We are running ceph/cephfs in 10.2.2. All infrastructure is in
the same version (rados cluster, mons, mds and cephfs clients). We
mount cephfs using ceph-fuse.
Last week I triggered some of my heavy users to delete data. In
the following example, the user in question decreased his usage
from ~4.5TB to ~ 600TB. However, some clients still did not update
the usage (although several days have passed by) while others are
ok.
From a point of view of the MDS, both types of client have
healthy sessions. See detailed info after this email.

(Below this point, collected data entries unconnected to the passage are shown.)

/-- withFetchWord makes the very next step run the instruction of the table word, from any state, and its result
reaches the host, the agent the model issues it from (assumptions/15.md). -/
def Obligations.FetchWordRunsNext : Prop :=
  ∀ (s t : State) (nbits w : Nat) (i : Instr), decodeTableWord nbits w = some i →
    exec i (s.withFetchWord nbits w) = .next t →
    ∃ u, step (s.withFetchWord nbits w) = .next u ∧ u.buf = t.buf ∧ u.snap = t.snap ∧ u.result = t.result ∧
      u.schedule = s.schedule ∧ u.writer = s.writer ∧ u.reader = s.reader ∧
      u.host.pending = s.host.pending ∧ u.host.results = s.host.results ++ t.result.toList

/-- R209, the spec's decision D20: no operation checks who issues it. Two machines with the same block state, in
which any two agents issue one port word, step alike: the same outcome, and the same block state and result after
it. The agents' queues and the result port are the model's (assumptions/4.md, 5.md). -/
def Obligations.AnyAgentMayIssueAnyOperation : Prop :=
  ∀ (s1 s2 : State) (a1 a2 : Agent) (w : PortWord),
    s1.buf = s2.buf → s1.snap = s2.snap → s1.bufCap = s2.bufCap →
    nextTransaction s1 = .issue a1 w → nextTransaction s2 = .issue a2 w →
    (∀ t1, step s1 = .next t1 → ∃ t2, step s2 = .next t2 ∧ t2.buf = t1.buf ∧ t2.snap = t1.snap ∧
      t2.bufCap = t1.bufCap ∧ t2.result = t1.result) ∧
    (∀ r, step s1 = .refused r → step s2 = .refused r)

/-- R51, the spec's decision D11: the total order respects each agent's own issue order. Over any run, what an agent
has issued is the oldest part of its queue; the queues are the model's (assumptions/4.md). That the agent has then
received one result for each transaction of that part is the model's too: it hands `done` over for RESET and PARSE,
which R75 gives no result (assumptions/5.md). -/
def Obligations.EachAgentsIssueOrderIsKept : Prop :=
  ∀ (n : Nat) (s t : State) (a : Agent), runSteps n s = .next t →
    ∃ issued got, (s.port a).pending = issued ++ (t.port a).pending ∧
      (t.port a).results = (s.port a).results ++ got ∧ got.length = issued.length

/-- R52, which the spec derives: writer-path results do not depend on the interleaving. Two runs, from states that
share nothing but the writer path's queue and under any two orders, give the writer path the same results once as
many of its transactions are done; whatever the reader path and the host did in between. The queues, the order and
the received results are the model's (assumptions/4.md, 5.md). -/
def Obligations.WriterResultsDoNotDependOnInterleaving : Prop :=
  ∀ (n1 n2 : Nat) (s1 s2 t1 t2 : State), s1.writer = s2.writer → IssuesOnlyWriterOperations s1.writer →
    runSteps n1 s1 = .next t1 → runSteps n2 s2 = .next t2 →
    t1.writer.pending.length = t2.writer.pending.length → t1.writer.results = t2.writer.results

/-! ### Reset -/

/-- R23 and R26, the spec's decisions D13 and D12: the reset values of the buffer and of every snapshot field. -/
def Obligations.ResetStateHoldsResetValues : Prop :=
  State.reset.buf = [] ∧ ∀ f : Field, State.reset.snap.read f = none

/-- R220, the spec's decision D13: RESET empties the buffer and makes every field absent, from every state, with no
result, which the model writes as `done` (assumptions/5.md); the parameter and the agents' queues, which stand in the
model's State, stay (assumptions/4.md, 6.md). -/
def Obligations.ResetEmptiesBlock : Prop :=
  ∀ s : State, ∃ t, exec .reset s = .next t ∧ t.buf = [] ∧ (∀ f : Field, t.snap.read f = none) ∧
    t.result = some .done ∧ PortsKept s t

/-- R220, first corner case: RESET discards a partial frame; whatever was buffered before it, the bytes that arrive
later are scanned as a fresh stream. -/
def Obligations.ResetStartsFreshStream : Prop :=
  ∀ (s1 s2 t1 t2 : State) (chunk : List Byte), s1.bufCap = s2.bufCap →
    exec .reset s1 = .next t1 → exec .reset s2 = .next t2 → Fits chunk t1 →
    ∃ u1 u2, exec (.receive chunk) t1 = .next u1 ∧ exec (.receive chunk) t2 = .next u2 ∧
      u1.result = u2.result ∧ u1.buf = u2.buf ∧ u1.snap = u2.snap

/-! ### The checksum generator -/

/-- R101: CHECKSUM returns one byte and changes nothing else; it starts from 0x00, runs CRC8_STEP over the bytes in
order, and applies no final XOR. -/
def Obligations.ChecksumReturnsFoldOfSteps : Prop :=
  (∀ (bytes : List Byte) (s : State),
    exec (.checksum bytes) s = .next { s with result := some (.byte (checksum bytes)) }) ∧
  checksum [] = 0x00 ∧
  (∀ (bytes : List Byte) (b : Byte), checksum (bytes ++ [b]) = crc8Step (checksum bytes) b) ∧
  (∀ n : Nat, checksum (List.replicate n 0x00) = 0x00)

/-- R100's corner cases: CRC8_STEP depends only on the XOR of its operands, 0x00 and 0x00 give 0x00, 0x01 gives the
polynomial, and the table of V-L2-CRC-T has 256 distinct entries. -/
def Obligations.CrcStepDependsOnXorAlone : Prop :=
  (∀ acc b : Byte, crc8Step acc b = crc8Step 0x00 (acc ^^^ b)) ∧
  crc8Step 0x00 0x00 = 0x00 ∧ crc8Step 0x00 0x01 = 0xD5 ∧
  (∀ x y : Byte, crc8Step 0x00 x = crc8Step 0x00 y → x = y)

/-- CHECKSUM is CRC-8 with polynomial 0xD5, most significant bit first: the returned byte is the remainder of the
message, shifted by eight, on division by the generator over GF(2). The spec names the polynomial; the division is what
R100 and R101 come to. -/
def Obligations.ChecksumIsPolynomialRemainder : Prop :=
  ∀ (bytes : List Byte) (s : State), ∃ (c : Byte) (quotient : List Bool),
    exec (.checksum bytes) s = .next { s with result := some (.byte c) } ∧
    messageValue bytes * 256 = carrylessMul generator quotient ^^^ c.toNat

/-- R103 (a), which the spec derives: CHECKSUM of the bytewise XOR of two sequences of equal length is the XOR of
their checksums. -/
def Obligations.ChecksumIsLinear : Prop :=
  ∀ a b : List Byte, a.length = b.length →
    checksum (List.zipWith (· ^^^ ·) a b) = checksum a ^^^ checksum b

/-- R103 (b), which the spec derives: a sequence followed by its own checksum has checksum zero; and only its own
checksum does that. -/
def Obligations.ChecksumHasZeroResidue : Prop :=
  ∀ (a : List Byte) (c : Byte), checksum (a ++ [c]) = 0x00 ↔ c = checksum a

/-- R103 (d), which the spec derives, and R137's corner case: changing one bit of the body or the CRC byte of a
valid frame makes the decoder take BADCRC. That PARSE refuses the changed frame is R160 and R211, the spec's decision
D18. -/
def Obligations.SingleBitErrorIsRejected : Prop :=
  ∀ (frame rest : List Byte) (k bit : Nat) (s : State), FrameValid frame → 2 ≤ k → k < frame.length → bit < 8 →
    let corrupted := frame.set k (byteAt frame k ^^^ (1#8 <<< bit))
    scanOutcome (corrupted ++ rest) = .badcrc ∧ exec (.parse corrupted) s = .refused .invalidFrame

/-! ### The frame encoder -/

/-- R112: the count is checked first; with other than 16 values ENCODE ends in InputLengthError with the count,
without a frame; that this error is a result after which the machine goes on is the model's reading
(assumptions/10.md). From 16 values it returns the 26 bytes 0xC8, 0x18, the type 0x16, PACK of the values mod 2048,
and the CRC of type and payload; that this is a valid frame the spec derives. The truncation is the spec's decision D3
(R111); that a channel value may be negative, and is then reduced mod 2048 as well, is the model's choice
(assumptions/1.md). In both cases nothing but the result port changes. -/
def Obligations.EncodeReturnsFrame : Prop :=
  ∀ (channels : List Int) (s : State),
    (channels.length ≠ 16 →
      exec (.encode channels) s = .next { s with result := some (.inputLengthError channels.length) }) ∧
    (channels.length = 16 →
      ∃ packed : List Byte, packed = pack (channels.map fun v => BitVec.ofNat 11 (v % 2048).toNat) ∧
        packed.length = 22 ∧
        exec (.encode channels) s = .next { s with result := some (.frame
          ([0xC8, 0x18, 0x16] ++ packed ++ [checksum (0x16 :: packed)])) } ∧
        FrameValid ([0xC8, 0x18, 0x16] ++ packed ++ [checksum (0x16 :: packed)]))

/-- R102 and R116: CHECKSUM and ENCODE depend on their operand alone: from any two states they give one result, and
they write no block state. -/
def Obligations.WriterOperationsArePure : Prop :=
  (∀ bytes : List Byte, ∃ r, ∀ s : State, exec (.checksum bytes) s = .next { s with result := some r }) ∧
  (∀ channels : List Int, ∃ r, ∀ s : State, exec (.encode channels) s = .next { s with result := some r })

/-- R201: a channel count other than 16 gives InputLengthError with that count and no state changes; its cause code
1 is the spec's decision D16. The machine goes on (assumptions/10.md). -/
def Obligations.EncodeWrongCountIsInputLengthError : Prop :=
  ∀ (channels : List Int) (s : State), channels.length ≠ 16 → ∃ t r,
    exec (.encode channels) s = .next t ∧ t.result = some r ∧ r = .inputLengthError channels.length ∧
      r.causeCode = some 1 ∧ t.buf = s.buf ∧ t.snap = s.snap ∧ PortsKept s t

/-- R43: channel i supplies stream bits 11i to 11i+10, least significant first, and stream bit s is bit s mod 8 of
packed byte s div 8; the 176 bits fill 22 bytes. -/
def Obligations.PackPlacesEveryBit : Prop :=
  ∀ c : List Channel, c.length = 16 → (pack c).length = 22 ∧
    ∀ i b : Nat, i < 16 → b < 11 →
      (byteAt (pack c) ((11 * i + b) / 8)).getLsbD ((11 * i + b) % 8) = (c.getD i 0).getLsbD b

/-- R69, which the spec derives from R68: the same map as one expression for each packed byte; `++` puts its left
operand in the high bits. -/
def Obligations.PackedBytesAreTheTable : Prop :=
  ∀ ch : Nat → Channel,
    let p := byteAt (pack ((List.range 16).map ch))
    p 0 = (ch 0).extractLsb' 0 8 ∧
    p 1 = (ch 1).extractLsb' 0 5 ++ (ch 0).extractLsb' 8 3 ∧
    p 2 = (ch 2).extractLsb' 0 2 ++ (ch 1).extractLsb' 5 6 ∧
    p 3 = (ch 2).extractLsb' 2 8 ∧
    p 4 = (ch 3).extractLsb' 0 7 ++ (ch 2).extractLsb' 10 1 ∧
    p 5 = (ch 4).extractLsb' 0 4 ++ (ch 3).extractLsb' 7 4 ∧
    p 6 = (ch 5).extractLsb' 0 1 ++ (ch 4).extractLsb' 4 7 ∧
    p 7 = (ch 5).extractLsb' 1 8 ∧
    p 8 = (ch 6).extractLsb' 0 6 ++ (ch 5).extractLsb' 9 2 ∧
    p 9 = (ch 7).extractLsb' 0 3 ++ (ch 6).extractLsb' 6 5 ∧
    p 10 = (ch 7).extractLsb' 3 8 ∧
    p 11 = (ch 8).extractLsb' 0 8 ∧
    p 12 = (ch 9).extractLsb' 0 5 ++ (ch 8).extractLsb' 8 3 ∧
    p 13 = (ch 10).extractLsb' 0 2 ++ (ch 9).extractLsb' 5 6 ∧
    p 14 = (ch 10).extractLsb' 2 8 ∧
    p 15 = (ch 11).extractLsb' 0 7 ++ (ch 10).extractLsb' 10 1 ∧
    p 16 = (ch 12).extractLsb' 0 4 ++ (ch 11).extractLsb' 7 4 ∧
    p 17 = (ch 13).extractLsb' 0 1 ++ (ch 12).extractLsb' 4 7 ∧
    p 18 = (ch 13).extractLsb' 1 8 ∧
    p 19 = (ch 14).extractLsb' 0 6 ++ (ch 13).extractLsb' 9 2 ∧
    p 20 = (ch 15).extractLsb' 0 3 ++ (ch 14).extractLsb' 6 5 ∧
    p 21 = (ch 15).extractLsb' 3 8

/-- R110's closed form, which the spec derives: the streaming packer gives the bytes of V, the sum of c[i] times
2^(11i), low byte first. -/
def Obligations.PackIsClosedForm : Prop :=
  ∀ c : List Channel, c.length = 16 →
    pack c = (List.range 22).map fun k =>
      BitVec.ofNat 8 (((List.range 16).map fun i => (c.getD i 0).toNat * 2 ^ (11 * i)).sum / 2 ^ (8 * k))

/-- R115, which the spec derives from R110 and R114: UNPACK undoes PACK, PACK undoes UNPACK, and UNPACK of an
encoded frame's payload gives the channel values mod 2048. For a value above 2047 the third clause rests on R111, the
spec's decision D3; for a negative value it is the model's choice (assumptions/1.md). -/
def Obligations.PackAndUnpackAreInverse : Prop :=
  (∀ c : List Channel, c.length = 16 → unpack (pack c) = c) ∧
  (∀ p : List Byte, p.length = 22 → pack (unpack p) = p) ∧
  (∀ (channels : List Int) (s : State), channels.length = 16 →
    ∃ frame, exec (.encode channels) s = .next { s with result := some (.frame frame) } ∧
      (unpack (slice frame 3 24)).map (fun c => (c.toNat : Int)) = channels.map (· % 2048))

/-! ### The frame decoder -/

/-- The tests of SCAN_STEP, outcome by outcome, with the conditions R132 to R137 give each; a complete candidate is
written out as sync, length, type, payload, CRC. The two logical states of R131 are the outcomes they name. The range of
the length byte is the spec's decisions D4 and D5 (R64). -/
def Obligations.ScanOutcomesAreTheTests : Prop :=
  ∀ b : List Byte,
    (scanOutcome b = .haltShort ↔ b.length < 4) ∧
    (scanOutcome b = .nonsync ↔ 4 ≤ b.length ∧ byteAt b 0 ≠ 0xC8) ∧
    (scanOutcome b = .oversize ↔ 4 ≤ b.length ∧ byteAt b 0 = 0xC8 ∧ 64 < (byteAt b 1).toNat) ∧
    (scanOutcome b = .undersize ↔ 4 ≤ b.length ∧ byteAt b 0 = 0xC8 ∧ (byteAt b 1).toNat < 2) ∧
    (scanOutcome b = .haltWait ↔ AwaitsFrame b) ∧
    (awaitingFrame b = true ↔ scanOutcome b = .haltWait) ∧
    (seekingSync b = true ↔ scanOutcome b = .haltShort ∨ scanOutcome b = .nonsync) ∧
    (scanOutcome b = .emit ↔ ∃ type payload rest, payload.length ≤ 62 ∧
      b = [0xC8, BitVec.ofNat 8 (payload.length + 2), type] ++ payload ++ [checksum (type :: payload)] ++ rest) ∧
    (scanOutcome b = .badcrc ↔ ∃ type payload crc rest, payload.length ≤ 62 ∧ crc ≠ checksum (type :: payload) ∧
      b = [0xC8, BitVec.ofNat 8 (payload.length + 2), type] ++ payload ++ [crc] ++ rest)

Trying to kick the session does not solve the issue. Probably
only a remount but users are heavily using the filesystem and I do
not want to break things for them now.
The only difference I can actually dig out between "good"/"bad"
clients is that the user continues with active bash sessions in
the "bad" client (from where he triggered the deletions)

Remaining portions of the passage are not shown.